**Description of the task**
Write out the stretch of lines below that begins at the line with "g' sp, exec i" and ends at the line with "b → barrierAt", including both, exactly as given and nothing more.

Data records Start Marker

/-- BREW of at least one iteration in a core without a brew (R91, R92, R271): the warp parks, and the brew of its registers and fields is
active with no iteration warp yet; of its core nothing else changes. XREL in an iteration warp with nothing outstanding (R99, R100, R384):
in an undivided warp the presence of every slot of its block is set, in a divided one that is noted for its last RJOIN; nothing else
changes. -/
def Obligations.Brews : Prop :=
  (∀ (x : BitVec 6) (imm : Half) (s : State) (cx : Cx) (n off : Word), Ready (.brew x imm) s cx → cx.w.iter = none →
    othersLive cx.w cx.j = false → lastInClause cx (.brew x imm) = true → x.toNat ≤ 62 → n = readS s cx.w x.toNat →
    off = readS s cx.w (x.toNat + 1) → n ≠ 0 → n.toNat < 2 ^ 31 → off.toNat % 4 = 0 →
    (imm.toNat / 2 ^ 9 % 16 + 1) * (imm.toNat / 2 ^ 6 % 8 + 1) ≤ 32 → 4 * (imm.toNat % 8 + 1) ≤ cx.g.brewSlots →
    (coreAt s (coreOfSlot cx.k)).brew = none → (coreAt s (coreOfSlot cx.k)).brewWait = [] → cx.g.draining = false →
    cx.g.killed = false →
    ∃ t w' b, exec (.brew x imm) s = .next t ∧ warpAt t cx.k = some w' ∧ w'.park = some .brew
      ∧ w' = { cx.base with splits := w'.splits, groups := w'.groups, park := some .brew, parkSplit := cx.j, parkOrder := w'.parkOrder }
      ∧ (coreAt t (coreOfSlot cx.k)).brew = some b ∧ b.host = cx.k ∧ b.wg = cx.w.wg ∧ b.n = n.toNat
      ∧ b.stages = imm.toNat / 2 ^ 13 + 1 ∧ b.fresh = imm.toNat / 2 ^ 9 % 16 + 1 ∧ b.ages = imm.toNat / 2 ^ 6 % 8 + 1
      ∧ b.blocks = imm.toNat / 2 ^ 3 % 8 ∧ b.depth = 4 * (imm.toNat % 8 + 1) ∧ b.start = cx.sp.pc + 4
      ∧ b.resume = cx.sp.pc + off.signExtend 64 ∧ b.next = 0 ∧ b.mode = cx.w.mode
      ∧ (∀ i, i < 60 → b.regs.getD i 0 = if i < 16 ∨ 56 ≤ i then readS s cx.w i else 0) ∧ (∀ k, k ≠ cx.k → warpAt t k = warpAt s k)
      ∧ SlotFrame (setCore s (coreOfSlot cx.k) { coreAt s (coreOfSlot cx.k) with brew := some b, blocks := [] }) t)
  ∧ (∀ (x : BitVec 6) (imm : Half) (s : State) (cx : Cx) (it : Nat) (b : Brew), Ready (.xrel x imm) s cx → cx.w.iter = some it →
    brewOf s cx.k = some b → cx.w.single = true → cx.w.pend = [] → cx.base.ops = [] →
    ∃ t w', exec (.xrel x imm) s = .next t ∧ Completes s t cx (nextPc cx 0) w' ∧ SameWarp cx.j cx.w w' ∧ w'.pend = cx.w.pend
      ∧ (∀ sl, sl < 256 → (coreAt t (coreOfSlot cx.k)).presence.getLsbD sl
          = ((coreAt s (coreOfSlot cx.k)).presence.getLsbD sl
            || decide (∃ o, o < b.fresh ∧ sl = b.fresh * (it % brewBlocks b) + o)))
      ∧ SlotFrame (setCore s (coreOfSlot cx.k)
          { coreAt s (coreOfSlot cx.k) with presence := (coreAt t (coreOfSlot cx.k)).presence }) t)
  ∧ ∀ (x : BitVec 6) (imm : Half) (s : State) (cx : Cx), Ready (.xrel x imm) s cx → cx.w.iter ≠ none → cx.w.single = false →
    ∃ t w', exec (.xrel x imm) s = .next t ∧ Completes s t cx (nextPc cx 0) w' ∧ w'.deferXrel = true
      ∧ SameWarp cx.j { cx.w with deferXrel := true } w' ∧ w'.pend = cx.w.pend ∧ SlotFrame s t

/-- BARA, BARAW and BARWG of a warp that may arrive (R260 to R262, R264): the arrival joins the open phase; a phase that is full closes
and opens the next, and its waiters go on; BARAW and BARWG park their warp while the phase is open. BARW (R263) parks its warp when its
latest arrival lies in the open phase, else goes on; BARQ (R184) arrives and parks until every live warp of its quad has arrived, when all
of them go on. Nothing else changes. -/
def Obligations.Barriers : Prop :=
  (∀ (i : Instr) (s : State) (cx : Cx) (b n : Nat) (wait : Bool) (x y : Barrier), arrivalOf i = some (b, n, wait) → Ready i s cx →
    n ≤ cx.g.n → barrierForbidden cx = false → x = barrierAt cx.g b → y = arrivedBarrier x cx.w.index n → b < cx.g.barriers.length →
    cx.w.index ∉ x.arrived → writesVisible cx.w = true → accessesDone cx.w = true → (x.arrived = [] ∨ x.count = n) →
    ∃ t w' g' sp, exec i s = .next t ∧ warpAt t cx.k = some w' ∧ tget w'.splits cx.j = some sp ∧ sp.pc = nextPc cx 0
      ∧ sp.park = .running ∧ wgAt t cx.w.wg = some g' ∧ tget w'.arrivals b = some x.phase
      ∧ (phaseFull cx.g y → barrierAt g' b = { phase := x.phase + 1, count := 0, arrived := [] } ∧ w'.park = cx.base.park
          ∧ ∀ k v, k ≠ cx.k → warpAt s k = some v →
              warpAt t k = some (if v.wg = cx.w.wg ∧ v.park = some (.barrier b x.phase) then { v with park := none } else v))
      ∧ (¬ phaseFull cx.g y → barrierAt g' b = y ∧ w'.park = (if wait then some (.barrier b x.phase) else cx.base.park)
          ∧ ∀ k, k ≠ cx.k → warpAt t k = warpAt s k)
      ∧ (∀ m, m ≠ b → barrierAt g' m = barrierAt cx.g m) ∧ g' = { cx.g with barriers := g'.barriers }
      ∧ (∀ m, m ≠ cx.w.wg → wgAt t m = wgAt s m)
      ∧ w' = { cx.base with
          splits := w'.splits, groups := w'.groups, arrivals := w'.arrivals, park := w'.park, parkSplit := w'.parkSplit
          parkOrder := w'.parkOrder }
      ∧ SlotFrame { s with wgs := t.wgs } t)
  ∧ (∀ (x : BitVec 6) (imm : Half) (s : State) (cx : Cx), Ready (.barw x imm) s cx → barrierForbidden cx = false →
    ∃ t w' sp, exec (.barw x imm) s = .next t ∧ warpAt t cx.k = some w' ∧ tget w'.splits cx.j = some sp ∧ sp.pc = nextPc cx 0
      ∧ w'.park = (if arrivedIn cx.g cx.w (imm.toNat % 16) then some (.barrier (imm.toNat % 16) (barrierAt cx.g (imm.toNat % 16)).phase)
          else cx.base.park)
      ∧ w' = { cx.base with
          splits := w'.splits, groups := w'.groups, park := w'.park, parkSplit := w'.parkSplit, parkOrder := w'.parkOrder }
      ∧ (∀ k, k ≠ cx.k → warpAt t k = warpAt s k) ∧ SlotFrame s t)
  ∧ ∀ (x : BitVec 6) (imm : Half) (s : State) (cx : Cx) (n : Nat) (arrived : List Nat), Ready (.barq x imm) s cx →
    cx.w.iter = none → wholeQuad cx = true → dividedOrSerial cx.w cx.j = false → writesVisible cx.w = true →
    accessesDone cx.w = true → readingB cx.w s.now = false → n = cx.w.index / 4 → n < cx.g.quads.length →
    arrived = cx.g.quads.getD n [] ++ [cx.w.index] →
    ∃ t w' g' sp, exec (.barq x imm) s = .next t ∧ warpAt t cx.k = some w' ∧ tget w'.splits cx.j = some sp ∧ sp.pc = nextPc cx 0
      ∧ wgAt t cx.w.wg = some g'
      ∧ ((∀ e ∈ cx.g.warps, e.1 / 4 = n → e.1 ∈ arrived) → g'.quads.getD n [] = [] ∧ w'.park = none
          ∧ ∀ k v, k ≠ cx.k → warpAt s k = some v →
              warpAt t k = some (if v.wg = cx.w.wg ∧ v.park = some .quadBarrier ∧ v.index / 4 = n then { v with park := none } else v))
      ∧ ((∃ e ∈ cx.g.warps, e.1 / 4 = n ∧ e.1 ∉ arrived) → g'.quads.getD n [] = arrived ∧ w'.park = some .quadBarrier
          ∧ ∀ k, k ≠ cx.k → warpAt t k = warpAt s k)
      ∧ (∀ m, m ≠ n → g'.quads.getD m [] = cx.g.quads.getD m []) ∧ g' = { cx.g with quads := g'.quads }
      ∧ (∀ m, m ≠ cx.w.wg → wgAt t m = wgAt s m)
      ∧ w' = { cx.base with
          splits := w'.splits, groups := w'.groups, park := w'.park, parkSplit := w'.parkSplit, parkOrder := w'.parkOrder }
      ∧ SlotFrame { s with wgs := t.wgs } t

Data records End Marker

**Response to this task**
    ∃ t w' g' sp, exec i s = .next t ∧ warpAt t cx.k = some w' ∧ tget w'.splits cx.j = some sp ∧ sp.pc = nextPc cx 0
      ∧ sp.park = .running ∧ wgAt t cx.w.wg = some g' ∧ tget w'.arrivals b = some x.phase
      ∧ (phaseFull cx.g y → barrierAt g' b = { phase := x.phase + 1, count := 0, arrived := [] } ∧ w'.park = cx.base.park
          ∧ ∀ k v, k ≠ cx.k → warpAt s k = some v →
              warpAt t k = some (if v.wg = cx.w.wg ∧ v.park = some (.barrier b x.phase) then { v with park := none } else v))
      ∧ (¬ phaseFull cx.g y → barrierAt g' b = y ∧ w'.park = (if wait then some (.barrier b x.phase) else cx.base.park)
          ∧ ∀ k, k ≠ cx.k → warpAt t k = warpAt s k)
      ∧ (∀ m, m ≠ b → barrierAt g' m = barrierAt cx.g m) ∧ g' = { cx.g with barriers := g'.barriers }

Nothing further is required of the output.